== Assigned task ==
Here is the task for the records below: repeat exactly the lines from the one with "(s.setLines x).faults = s.faults := rfl" to the one with "(s.setLines x).nvm = s.nvm := rfl", both included, and nothing else.

-------------------------

@[simp] theorem State.setCfg_cfg (s : State) (x : RunConfig) : (s.setCfg x).cfg = x := rfl
@[simp] theorem State.setCfg_lines (s : State) (x : RunConfig) : (s.setCfg x).lines = s.lines := rfl
@[simp] theorem State.setCfg_power (s : State) (x : RunConfig) : (s.setCfg x).power = s.power := rfl
@[simp] theorem State.setCfg_cap (s : State) (x : RunConfig) : (s.setCfg x).cap = s.cap := rfl
@[simp] theorem State.setCfg_pulseA (s : State) (x : RunConfig) : (s.setCfg x).pulseA = s.pulseA := rfl
@[simp] theorem State.setCfg_pulseB (s : State) (x : RunConfig) : (s.setCfg x).pulseB = s.pulseB := rfl
@[simp] theorem State.setCfg_chans (s : State) (x : RunConfig) : (s.setCfg x).chans = s.chans := rfl
@[simp] theorem State.setCfg_start (s : State) (x : RunConfig) : (s.setCfg x).start = s.start := rfl
@[simp] theorem State.setCfg_spectra (s : State) (x : RunConfig) : (s.setCfg x).spectra = s.spectra := rfl
@[simp] theorem State.setCfg_comps (s : State) (x : RunConfig) : (s.setCfg x).comps = s.comps := rfl
@[simp] theorem State.setCfg_faults (s : State) (x : RunConfig) : (s.setCfg x).faults = s.faults := rfl
@[simp] theorem State.setCfg_store (s : State) (x : RunConfig) : (s.setCfg x).store = s.store := rfl
@[simp] theorem State.setCfg_nvm (s : State) (x : RunConfig) : (s.setCfg x).nvm = s.nvm := rfl
@[simp] theorem State.setCfg_bus (s : State) (x : RunConfig) : (s.setCfg x).bus = s.bus := rfl
@[simp] theorem State.setCfg_freeCount (s : State) (x : RunConfig) : (s.setCfg x).freeCount = s.freeCount := rfl
@[simp] theorem State.setCfg_pending (s : State) (x : RunConfig) : (s.setCfg x).pending = s.pending := rfl

@[simp] theorem State.setLines_cfg (s : State) (x : Lines) : (s.setLines x).cfg = s.cfg := rfl
@[simp] theorem State.setLines_lines (s : State) (x : Lines) : (s.setLines x).lines = x := rfl
@[simp] theorem State.setLines_power (s : State) (x : Lines) : (s.setLines x).power = s.power := rfl
@[simp] theorem State.setLines_cap (s : State) (x : Lines) : (s.setLines x).cap = s.cap := rfl
@[simp] theorem State.setLines_pulseA (s : State) (x : Lines) : (s.setLines x).pulseA = s.pulseA := rfl
@[simp] theorem State.setLines_pulseB (s : State) (x : Lines) : (s.setLines x).pulseB = s.pulseB := rfl
@[simp] theorem State.setLines_chans (s : State) (x : Lines) : (s.setLines x).chans = s.chans := rfl
@[simp] theorem State.setLines_start (s : State) (x : Lines) : (s.setLines x).start = s.start := rfl
@[simp] theorem State.setLines_spectra (s : State) (x : Lines) : (s.setLines x).spectra = s.spectra := rfl
@[simp] theorem State.setLines_comps (s : State) (x : Lines) : (s.setLines x).comps = s.comps := rfl
@[simp] theorem State.setLines_faults (s : State) (x : Lines) : (s.setLines x).faults = s.faults := rfl
@[simp] theorem State.setLines_store (s : State) (x : Lines) : (s.setLines x).store = s.store := rfl
@[simp] theorem State.setLines_nvm (s : State) (x : Lines) : (s.setLines x).nvm = s.nvm := rfl
@[simp] theorem State.setLines_bus (s : State) (x : Lines) : (s.setLines x).bus = s.bus := rfl
@[simp] theorem State.setLines_freeCount (s : State) (x : Lines) : (s.setLines x).freeCount = s.freeCount := rfl
@[simp] theorem State.setLines_pending (s : State) (x : Lines) : (s.setLines x).pending = s.pending := rfl

@[simp] theorem State.setPower_cfg (s : State) (x : Power) : (s.setPower x).cfg = s.cfg := rfl
@[simp] theorem State.setPower_lines (s : State) (x : Power) : (s.setPower x).lines = s.lines := rfl
@[simp] theorem State.setPower_power (s : State) (x : Power) : (s.setPower x).power = x := rfl
@[simp] theorem State.setPower_cap (s : State) (x : Power) : (s.setPower x).cap = s.cap := rfl
@[simp] theorem State.setPower_pulseA (s : State) (x : Power) : (s.setPower x).pulseA = s.pulseA := rfl
@[simp] theorem State.setPower_pulseB (s : State) (x : Power) : (s.setPower x).pulseB = s.pulseB := rfl
@[simp] theorem State.setPower_chans (s : State) (x : Power) : (s.setPower x).chans = s.chans := rfl
@[simp] theorem State.setPower_start (s : State) (x : Power) : (s.setPower x).start = s.start := rfl
@[simp] theorem State.setPower_spectra (s : State) (x : Power) : (s.setPower x).spectra = s.spectra := rfl
@[simp] theorem State.setPower_comps (s : State) (x : Power) : (s.setPower x).comps = s.comps := rfl
@[simp] theorem State.setPower_faults (s : State) (x : Power) : (s.setPower x).faults = s.faults := rfl
@[simp] theorem State.setPower_store (s : State) (x : Power) : (s.setPower x).store = s.store := rfl
@[simp] theorem State.setPower_nvm (s : State) (x : Power) : (s.setPower x).nvm = s.nvm := rfl
@[simp] theorem State.setPower_bus (s : State) (x : Power) : (s.setPower x).bus = s.bus := rfl
@[simp] theorem State.setPower_freeCount (s : State) (x : Power) : (s.setPower x).freeCount = s.freeCount := rfl
@[simp] theorem State.setPower_pending (s : State) (x : Power) : (s.setPower x).pending = s.pending := rfl

@[simp] theorem State.setCap_cfg (s : State) (x : Capture) : (s.setCap x).cfg = s.cfg := rfl
@[simp] theorem State.setCap_lines (s : State) (x : Capture) : (s.setCap x).lines = s.lines := rfl
@[simp] theorem State.setCap_power (s : State) (x : Capture) : (s.setCap x).power = s.power := rfl
@[simp] theorem State.setCap_cap (s : State) (x : Capture) : (s.setCap x).cap = x := rfl
@[simp] theorem State.setCap_pulseA (s : State) (x : Capture) : (s.setCap x).pulseA = s.pulseA := rfl
@[simp] theorem State.setCap_pulseB (s : State) (x : Capture) : (s.setCap x).pulseB = s.pulseB := rfl
@[simp] theorem State.setCap_chans (s : State) (x : Capture) : (s.setCap x).chans = s.chans := rfl
@[simp] theorem State.setCap_start (s : State) (x : Capture) : (s.setCap x).start = s.start := rfl
@[simp] theorem State.setCap_spectra (s : State) (x : Capture) : (s.setCap x).spectra = s.spectra := rfl
@[simp] theorem State.setCap_comps (s : State) (x : Capture) : (s.setCap x).comps = s.comps := rfl
@[simp] theorem State.setCap_faults (s : State) (x : Capture) : (s.setCap x).faults = s.faults := rfl
@[simp] theorem State.setCap_store (s : State) (x : Capture) : (s.setCap x).store = s.store := rfl
@[simp] theorem State.setCap_nvm (s : State) (x : Capture) : (s.setCap x).nvm = s.nvm := rfl
@[simp] theorem State.setCap_bus (s : State) (x : Capture) : (s.setCap x).bus = s.bus := rfl
@[simp] theorem State.setCap_freeCount (s : State) (x : Capture) : (s.setCap x).freeCount = s.freeCount := rfl
@[simp] theorem State.setCap_pending (s : State) (x : Capture) : (s.setCap x).pending = s.pending := rfl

-------------------------

== Answer box ==
@[simp] theorem State.setLines_faults (s : State) (x : Lines) : (s.setLines x).faults = s.faults := rfl
@[simp] theorem State.setLines_store (s : State) (x : Lines) : (s.setLines x).store = s.store := rfl
@[simp] theorem State.setLines_nvm (s : State) (x : Lines) : (s.setLines x).nvm = s.nvm := rfl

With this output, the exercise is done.